(Beginning of SOURCE RECORDS)

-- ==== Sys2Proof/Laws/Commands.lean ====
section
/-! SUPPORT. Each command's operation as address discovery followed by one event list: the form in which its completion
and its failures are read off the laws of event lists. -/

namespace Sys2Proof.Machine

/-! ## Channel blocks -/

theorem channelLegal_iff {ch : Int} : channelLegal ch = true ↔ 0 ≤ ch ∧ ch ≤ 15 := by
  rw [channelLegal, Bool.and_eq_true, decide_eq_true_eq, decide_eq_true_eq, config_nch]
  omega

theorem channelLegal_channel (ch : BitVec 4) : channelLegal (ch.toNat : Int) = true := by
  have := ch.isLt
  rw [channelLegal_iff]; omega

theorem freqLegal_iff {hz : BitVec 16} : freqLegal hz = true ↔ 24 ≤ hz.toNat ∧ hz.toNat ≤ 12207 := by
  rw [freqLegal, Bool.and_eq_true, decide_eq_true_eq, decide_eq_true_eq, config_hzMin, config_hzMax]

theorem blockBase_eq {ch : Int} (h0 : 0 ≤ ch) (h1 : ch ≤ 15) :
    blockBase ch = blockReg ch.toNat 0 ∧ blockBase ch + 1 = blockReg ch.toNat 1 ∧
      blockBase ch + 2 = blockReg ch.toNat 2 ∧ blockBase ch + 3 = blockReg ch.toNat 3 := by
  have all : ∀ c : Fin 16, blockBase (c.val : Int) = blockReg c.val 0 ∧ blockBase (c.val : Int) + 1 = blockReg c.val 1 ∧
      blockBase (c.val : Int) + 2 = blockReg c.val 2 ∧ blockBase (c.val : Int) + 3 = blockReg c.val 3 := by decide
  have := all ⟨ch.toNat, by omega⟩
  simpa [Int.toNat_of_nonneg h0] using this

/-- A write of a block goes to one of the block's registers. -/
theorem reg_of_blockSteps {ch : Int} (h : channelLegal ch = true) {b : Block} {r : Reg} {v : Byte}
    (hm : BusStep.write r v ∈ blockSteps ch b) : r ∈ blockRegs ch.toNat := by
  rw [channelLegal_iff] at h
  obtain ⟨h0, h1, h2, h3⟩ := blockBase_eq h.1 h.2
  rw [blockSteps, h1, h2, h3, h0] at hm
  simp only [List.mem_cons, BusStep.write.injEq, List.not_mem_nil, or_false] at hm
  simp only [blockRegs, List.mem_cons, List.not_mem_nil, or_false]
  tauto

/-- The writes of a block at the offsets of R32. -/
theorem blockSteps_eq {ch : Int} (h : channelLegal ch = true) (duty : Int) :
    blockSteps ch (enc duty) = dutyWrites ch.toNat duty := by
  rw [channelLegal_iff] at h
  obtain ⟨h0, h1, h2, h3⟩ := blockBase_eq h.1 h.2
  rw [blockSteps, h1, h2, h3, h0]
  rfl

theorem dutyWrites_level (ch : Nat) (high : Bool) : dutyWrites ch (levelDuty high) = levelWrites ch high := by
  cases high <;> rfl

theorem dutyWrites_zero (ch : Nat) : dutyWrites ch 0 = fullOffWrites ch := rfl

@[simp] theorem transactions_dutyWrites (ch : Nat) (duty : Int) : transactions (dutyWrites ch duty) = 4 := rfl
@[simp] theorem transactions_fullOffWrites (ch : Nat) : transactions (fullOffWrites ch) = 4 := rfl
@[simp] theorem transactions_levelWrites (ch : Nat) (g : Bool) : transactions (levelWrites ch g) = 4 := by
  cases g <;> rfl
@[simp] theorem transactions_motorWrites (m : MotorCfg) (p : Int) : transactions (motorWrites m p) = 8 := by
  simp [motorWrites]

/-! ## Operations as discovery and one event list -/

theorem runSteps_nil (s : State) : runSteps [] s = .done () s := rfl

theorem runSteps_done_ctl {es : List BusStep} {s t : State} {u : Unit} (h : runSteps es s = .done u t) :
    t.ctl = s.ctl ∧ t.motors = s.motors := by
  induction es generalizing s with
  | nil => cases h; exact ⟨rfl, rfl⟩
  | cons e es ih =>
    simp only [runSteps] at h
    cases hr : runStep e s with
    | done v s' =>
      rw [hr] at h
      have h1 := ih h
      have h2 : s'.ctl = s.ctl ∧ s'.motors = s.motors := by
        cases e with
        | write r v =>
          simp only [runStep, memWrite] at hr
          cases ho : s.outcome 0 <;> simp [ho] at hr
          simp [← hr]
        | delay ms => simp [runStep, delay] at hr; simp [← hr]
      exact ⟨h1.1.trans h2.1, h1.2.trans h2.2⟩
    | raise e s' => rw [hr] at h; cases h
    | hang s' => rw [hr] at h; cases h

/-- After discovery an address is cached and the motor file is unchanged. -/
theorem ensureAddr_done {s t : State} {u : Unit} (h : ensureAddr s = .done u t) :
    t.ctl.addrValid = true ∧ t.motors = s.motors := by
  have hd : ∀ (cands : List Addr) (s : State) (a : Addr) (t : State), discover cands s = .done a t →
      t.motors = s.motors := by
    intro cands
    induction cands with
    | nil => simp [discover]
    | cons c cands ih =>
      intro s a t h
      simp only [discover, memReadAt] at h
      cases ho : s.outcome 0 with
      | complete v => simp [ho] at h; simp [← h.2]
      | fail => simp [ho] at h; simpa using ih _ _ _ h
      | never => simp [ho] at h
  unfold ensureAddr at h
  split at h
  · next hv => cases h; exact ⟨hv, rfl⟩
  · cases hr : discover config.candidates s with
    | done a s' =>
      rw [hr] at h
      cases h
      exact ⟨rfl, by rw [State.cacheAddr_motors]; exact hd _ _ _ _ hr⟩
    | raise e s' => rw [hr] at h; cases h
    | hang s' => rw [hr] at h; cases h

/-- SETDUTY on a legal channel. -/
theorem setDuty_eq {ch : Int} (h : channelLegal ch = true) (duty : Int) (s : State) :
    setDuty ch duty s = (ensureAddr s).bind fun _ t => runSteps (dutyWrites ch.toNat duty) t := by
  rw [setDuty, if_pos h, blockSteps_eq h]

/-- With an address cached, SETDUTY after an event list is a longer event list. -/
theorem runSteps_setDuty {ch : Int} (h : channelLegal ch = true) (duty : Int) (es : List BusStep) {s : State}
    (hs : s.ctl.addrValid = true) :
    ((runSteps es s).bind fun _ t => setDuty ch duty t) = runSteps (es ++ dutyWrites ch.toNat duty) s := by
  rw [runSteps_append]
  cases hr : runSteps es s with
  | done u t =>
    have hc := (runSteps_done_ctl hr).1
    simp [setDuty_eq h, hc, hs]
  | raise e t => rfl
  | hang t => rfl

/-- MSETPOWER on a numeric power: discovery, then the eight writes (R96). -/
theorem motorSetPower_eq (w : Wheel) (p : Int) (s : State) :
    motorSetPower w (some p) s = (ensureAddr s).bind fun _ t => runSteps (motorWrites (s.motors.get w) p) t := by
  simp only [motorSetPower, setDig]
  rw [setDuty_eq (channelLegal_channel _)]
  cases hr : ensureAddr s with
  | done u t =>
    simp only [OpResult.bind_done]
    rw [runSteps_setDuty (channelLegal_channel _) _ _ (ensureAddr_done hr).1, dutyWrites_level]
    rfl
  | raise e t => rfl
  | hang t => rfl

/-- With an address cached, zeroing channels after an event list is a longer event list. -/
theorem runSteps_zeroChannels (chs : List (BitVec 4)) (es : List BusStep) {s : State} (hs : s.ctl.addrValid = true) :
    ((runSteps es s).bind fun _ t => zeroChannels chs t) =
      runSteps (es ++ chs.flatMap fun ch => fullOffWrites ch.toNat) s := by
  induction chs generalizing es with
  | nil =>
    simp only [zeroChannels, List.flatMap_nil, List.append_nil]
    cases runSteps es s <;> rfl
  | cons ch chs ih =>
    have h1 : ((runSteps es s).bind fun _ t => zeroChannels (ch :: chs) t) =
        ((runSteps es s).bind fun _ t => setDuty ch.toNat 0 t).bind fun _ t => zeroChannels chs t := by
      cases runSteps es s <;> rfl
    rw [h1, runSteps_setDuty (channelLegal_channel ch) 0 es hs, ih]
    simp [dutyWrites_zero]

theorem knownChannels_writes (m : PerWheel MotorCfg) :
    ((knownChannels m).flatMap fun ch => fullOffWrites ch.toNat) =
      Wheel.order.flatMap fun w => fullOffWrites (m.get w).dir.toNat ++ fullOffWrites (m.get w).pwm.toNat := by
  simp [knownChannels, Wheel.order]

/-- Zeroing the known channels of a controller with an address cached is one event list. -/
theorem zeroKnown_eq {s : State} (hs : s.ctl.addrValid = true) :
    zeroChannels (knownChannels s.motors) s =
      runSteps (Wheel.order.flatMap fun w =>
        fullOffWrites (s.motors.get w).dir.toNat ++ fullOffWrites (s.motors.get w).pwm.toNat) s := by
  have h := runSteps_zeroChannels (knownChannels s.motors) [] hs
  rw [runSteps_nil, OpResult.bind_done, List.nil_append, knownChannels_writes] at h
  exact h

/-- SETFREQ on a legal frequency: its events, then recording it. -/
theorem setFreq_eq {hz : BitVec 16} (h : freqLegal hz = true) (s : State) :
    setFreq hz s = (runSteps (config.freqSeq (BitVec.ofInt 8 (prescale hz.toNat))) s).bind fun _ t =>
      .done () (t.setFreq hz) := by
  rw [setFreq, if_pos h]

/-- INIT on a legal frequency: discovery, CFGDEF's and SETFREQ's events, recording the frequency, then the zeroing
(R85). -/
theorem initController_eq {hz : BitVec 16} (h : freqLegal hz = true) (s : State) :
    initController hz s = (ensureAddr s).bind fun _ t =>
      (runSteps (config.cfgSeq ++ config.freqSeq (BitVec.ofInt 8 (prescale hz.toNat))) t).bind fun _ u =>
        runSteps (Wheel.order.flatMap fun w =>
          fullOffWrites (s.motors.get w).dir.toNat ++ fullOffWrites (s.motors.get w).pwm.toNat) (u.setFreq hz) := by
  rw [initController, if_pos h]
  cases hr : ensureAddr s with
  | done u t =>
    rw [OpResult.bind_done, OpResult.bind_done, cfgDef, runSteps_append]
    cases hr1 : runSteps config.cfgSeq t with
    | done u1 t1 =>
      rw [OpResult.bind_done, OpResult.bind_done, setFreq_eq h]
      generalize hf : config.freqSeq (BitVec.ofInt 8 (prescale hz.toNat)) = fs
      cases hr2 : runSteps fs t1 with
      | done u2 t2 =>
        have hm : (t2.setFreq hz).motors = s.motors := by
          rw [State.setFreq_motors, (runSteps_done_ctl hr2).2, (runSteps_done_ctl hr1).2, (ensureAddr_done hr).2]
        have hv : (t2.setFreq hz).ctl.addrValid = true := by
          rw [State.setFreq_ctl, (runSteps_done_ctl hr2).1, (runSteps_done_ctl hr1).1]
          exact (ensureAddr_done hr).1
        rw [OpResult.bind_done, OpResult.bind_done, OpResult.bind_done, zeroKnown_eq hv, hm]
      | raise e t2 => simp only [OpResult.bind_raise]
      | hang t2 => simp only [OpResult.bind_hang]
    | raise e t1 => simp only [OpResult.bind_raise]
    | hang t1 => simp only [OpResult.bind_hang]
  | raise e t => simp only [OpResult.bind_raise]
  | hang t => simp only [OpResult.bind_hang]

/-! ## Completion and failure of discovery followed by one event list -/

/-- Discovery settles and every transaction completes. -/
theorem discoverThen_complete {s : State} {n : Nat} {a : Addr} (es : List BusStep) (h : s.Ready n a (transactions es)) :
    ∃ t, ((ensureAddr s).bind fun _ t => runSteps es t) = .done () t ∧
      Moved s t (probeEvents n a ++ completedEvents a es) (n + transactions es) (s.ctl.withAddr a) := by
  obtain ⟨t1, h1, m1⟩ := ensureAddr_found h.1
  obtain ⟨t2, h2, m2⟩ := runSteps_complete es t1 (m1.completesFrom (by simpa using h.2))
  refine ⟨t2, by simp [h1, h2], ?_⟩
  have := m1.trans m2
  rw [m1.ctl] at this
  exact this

(End of SOURCE RECORDS)

Look above for the line that contains "t2 => simp only [OpResult.bind_hang]". Starting there, transcribe every line exactly until you have copied the line that contains "Moved s t (probeEvents".

      | hang t2 => simp only [OpResult.bind_hang]
    | raise e t1 => simp only [OpResult.bind_raise]
    | hang t1 => simp only [OpResult.bind_hang]
  | raise e t => simp only [OpResult.bind_raise]
  | hang t => simp only [OpResult.bind_hang]

/-! ## Completion and failure of discovery followed by one event list -/

/-- Discovery settles and every transaction completes. -/
theorem discoverThen_complete {s : State} {n : Nat} {a : Addr} (es : List BusStep) (h : s.Ready n a (transactions es)) :
    ∃ t, ((ensureAddr s).bind fun _ t => runSteps es t) = .done () t ∧
      Moved s t (probeEvents n a ++ completedEvents a es) (n + transactions es) (s.ctl.withAddr a) := by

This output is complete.